_Task requirements_
In the records below, find the line containing "raises it. -/"; give it again exactly, along with every line that follows, and nothing else.

_Information provided_
-- ==== Sys2Proof/Machine/EvPager.lean ====
section
/-! DEFINITION. Events of the pager, the poison walker and the eviction engine (R193 to R203, R254, R268, R270, R303). -/
namespace Sys2Proof.Machine

/-! ### Table entries written by the pager -/

/-- The tables of a context that the pager writes: root and partition. -/
def State.rootOf (s : State) (ctx : Nat) : Option Nat := (s.context? ctx).map (·.desc.root)

/-- A 64 KiB frame filled with zeros at its homes (R196). -/
def State.zeroFrame (s : State) (p frame : Nat) : State :=
  s.homeSync p .device (2 ^ 16 * frame) (List.replicate 65536 0) 0 false

/-- An entry written. -/
def State.putEntry (s : State) (p a : Nat) (e : W64) : State := s.homeSync p .device a (bytesOf 8 e.toNat) 0 false

/-- The entry of a table node: VALID with the frame of the next node. -/
def nodeEntry (frame : Nat) : W64 := w64 (2 ^ 16 * frame + 1)

/-- The address of the level-2 entry of an address, missing table nodes taken from a list of free frames; none where the
tables hold something else there or no frame is left. -/
def State.leafPlace (s : State) (p va : Nat) : Nat → Nat → Nat → List Nat → Option (State × Nat)
  | 0, _, _, _ => none
  | left + 1, node, level, free =>
    let a := node + 8 * vaIndex va level
    if level = 2 then some (s, a)
    else
      let e := w64 (s.homeNat p ⟨.device, a⟩ 8)
      if pteValid e then
        if pteLeaf e || pteMalformed e level then none else s.leafPlace p va left (pteFrame e) (level + 1) free
      else match free with
        | f :: fs => ((s.zeroFrame p f).putEntry p a (nodeEntry f)).leafPlace p va left (2 ^ 16 * f) (level + 1) fs
        | [] => none

/-- A level-2 leaf written for an address and a TLBINV issued for the page (R196, R303). -/
def State.mapPage (s : State) (p ctx va : Nat) (nodes : List Nat) (leaf : W64) : Option State :=
  match s.rootOf ctx with
  | none => none
  | some root =>
    match s.leafPlace p va 3 root 0 nodes with
    | some (s, a) => some ((s.putEntry p a leaf).tlbinv p ctx va)
    | none => none

/-- The leaf with which the pager maps a free frame: R and W, KIND device, for a depot core's record with DEPOT. -/
def freshLeaf (frame : Nat) (depot : Bool) : W64 := w64 (2 ^ 16 * frame + 0xF + b2n depot * 2 ^ 7)

/-! ### Fault records (R193 to R196, R303) -/

def State.onPart (s : State) (p : Nat) (f : Partition → Partition) : State :=
  if (Tab.find s.partitions p).isSome then s.setPart p (f (s.part p)) else s

def setRec (q : List FaultRec) (i : Nat) (f : FaultRec → FaultRec) : List FaultRec :=
  (List.range q.length).filterMap (fun j => (q[j]?).map (fun r => if j = i then f r else r))

def recCtx (r : FaultRec) : Nat := fld r.w1.toNat 48 16
def recDepot (r : FaultRec) : Bool := r.w1.getLsbD 24

/-- The queues have just become empty, or not: the cycle from which the pager is idle (R193). -/
def Partition.idleFrom (x : Partition) (now : Nat) : Partition :=
  if x.faultq.isEmpty && x.migq.isEmpty then { x with pagerIdle := now } else x

/-- The places of a table node that are not 0: those with a byte in memory or in a line. -/
def State.nodePlaces (s : State) (node : Nat) : List Nat :=
  let cells := s.dram.map (·.1) ++ s.lines.flatMap (fun x =>
    if x.2.loc.kind = .device then x.2.data.map (fun b => x.2.loc.addr + b.1) else [])
  ((cells.filter (fun a => decide (node ≤ a) && decide (a < node + 2 ^ 16))).map (fun a => a / 8 * 8)).eraseDups

/-- The frames in use below a table node, each run with its first frame and length: the node's own, and those that its
entries name. -/
def State.framesUnder (s : State) (p : Nat) : Nat → Nat → Nat → List (Nat × Nat)
  | 0, _, _ => []
  | left + 1, level, node =>
    (node / 2 ^ 16, 1) :: (s.nodePlaces node).flatMap (fun a =>
      let e := w64 (s.homeNat p ⟨.device, a⟩ 8)
      if !pteValid e || pteMalformed e level || pteKind e != .device then []
      else if pteLeaf e then [(pteFrame e / 2 ^ 16, if level = 1 then 2 ^ 13 else 1)]
      else s.framesUnder p left (level + 1) (pteFrame e))

/-- The frames of the rings of the partition's enabled work queues (R206). -/
def State.ringFrames (s : State) (p : Nat) : List (Nat × Nat) :=
  (s.queues.filter (fun q => q.2.st != .disabled && s.queuePart q.1 == some p)).map (fun q =>
    (qdRing q.2.live / 2 ^ 16, (2 ^ qdLog2n q.2.live * 32 + 65535) / 2 ^ 16))

/-- The frames of the partition that are in use: tables and mapped pages, pages of range entries, the rings of its work queues,
the two rings that the host reads, and frames set aside for a migration or for a record that the host is to answer. -/
def State.framesUsed (s : State) (p : Nat) : List (Nat × Nat) :=
  let x := s.part p
  let ring := fun (base n : Nat) => ((s.windowLoc p base).addr / 2 ^ 16, n)
  (s.contexts.filter (fun c => c.2.desc.part == p)).flatMap (fun c =>
      s.framesUnder p 3 0 c.2.desc.root ++ c.2.desc.ranges.filterMap (fun e =>
        match rangeOf e with
        | some (_, log2) => if pteKind e.2 == .device then some (pteFrame e.2 / 2 ^ 16, 2 ^ (log2 - 16)) else none
        | none => none))
    ++ s.ringFrames p ++ [ring x.errBase 5, ring x.hreqBase 3]
    ++ (x.migration.map (fun m => (m.frame, 1))).toList ++ x.faultq.flatMap (fun r => r.nodes.map (fun f => (f, 1)))

/-- The frame is free: it lies in the partition's stacks and nothing uses it (R196, R201). -/
def State.frameFree (s : State) (p f : Nat) : Bool :=
  s.ownsAddr p (2 ^ 16 * f) && s.ownsAddr p (2 ^ 16 * f + 65535)
    && (s.framesUsed p).all (fun e => decide (f < e.1) || decide (e.1 + e.2 ≤ f))

/-- The first frame from `f` on that no run of a list covers; `fuel` is the length of the list. -/
def skipUsed (us : List (Nat × Nat)) : Nat → Nat → Nat
  | 0, f => f
  | fuel + 1, f =>
    match us.find? (fun e => decide (e.1 ≤ f) && decide (f < e.1 + e.2)) with
    | some e => skipUsed us fuel (e.1 + e.2)
    | none => f

/-- The partition has no free device frame (R196, R201). -/
def State.noFrameFree (s : State) (p : Nat) : Bool :=
  let us := s.framesUsed p
  (s.districts p).all (fun d =>
    decide (devAddr d stackBytes ≤ 2 ^ 16 * skipUsed us us.length (devAddr d 0 / 2 ^ 16)))

/-- Up to so many free device frames of the partition, the lowest of its first stack that has one first, beside the runs in use. -/
def State.spareFrames (s : State) (p : Nat) : Nat → List (Nat × Nat) → List Nat
  | 0, _ => []
  | n + 1, us =>
    match (s.districts p).findSome? (fun d =>
        let f := skipUsed us us.length (devAddr d 0 / 2 ^ 16)
        if 2 ^ 16 * f < devAddr d stackBytes then some f else none) with
    | some f => f :: s.spareFrames p n ((f, 1) :: us)
    | none => []

/-- Different free frames. -/
def State.framesFree (s : State) (p : Nat) (fs : List Nat) : Bool := fs.all (s.frameFree p) && decide fs.Nodup

/-- The release of record `i` on its way; `denied` where the record is denied. -/
def State.release (s : State) (p i : Nat) (denied : Bool) : State :=
  s.onPart p (fun x => { x with faultq := setRec x.faultq i (fun r => { r with release := some denied }) })

/-- The page is mapped by now. -/
def State.mapped (s : State) (p : Nat) (r : FaultRec) : Bool :=
  match s.walk (recCtx r) p r.w0.toNat with
  | .leaf _ _ => true
  | _ => false

/-- A record served by mapping a free frame filled with zeros; a page that is mapped by now is only released; with no way
to map it, the record is denied (R196). -/
def State.serveMap (s : State) (p i : Nat) (r : FaultRec) (frame : Nat) (nodes : List Nat) : State :=
  if s.mapped p r then s.release p i false
  else if !s.framesFree p (frame :: nodes) then s
  else match (s.zeroFrame p frame).mapPage p (recCtx r) r.w0.toNat nodes (freshLeaf frame (recDepot r)) with
    | some s => s.release p i false
    | none => s.release p i true

/-- A record posted to the host: its sequence number follows those that wait (R303). -/
def State.serveHost (s : State) (p i : Nat) (r : FaultRec) (nodes : List Nat) : State :=
  let x := s.part p
  let seq := (x.hreqHead + BitVec.ofNat 32 x.hreqWait.length).toNat
  (s.onPart p (fun x => { x with faultq := setRec x.faultq i (fun r => { r with host := some seq, nodes := nodes }) })).postHost
    p 1 r.w0 r.w1

def execPagerServe (part i : Nat) (act : PagerAct) (s : State) : Host.Outcome State Fault Refusal :=
  let x := s.part part
  .next (match x.faultq[i]? with
    | none => s
    | some r =>
      if !x.pagerIn || decide (1024 ≤ i) || r.release.isSome || r.host.isSome then s
      else if (s.context? (recCtx r)).isNone then
        s.onPart part (fun x => { x with faultq := x.faultq.eraseIdx i }.idleFrom (s.pagerNow part))
      else match act with
        | .map frame nodes => s.serveMap part i r frame nodes
        | .host nodes => if s.framesFree part nodes then s.serveHost part i r nodes else s
        | .deny => s.release part i true)

/-- NOT_PRESENT as a denied access raises it. -/
def notPresent (va : Nat) : Trap := ⟨.notPresent, 0, w64 va⟩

_Answer box_
/-- NOT_PRESENT as a denied access raises it. -/
def notPresent (va : Nat) : Trap := ⟨.notPresent, 0, w64 va⟩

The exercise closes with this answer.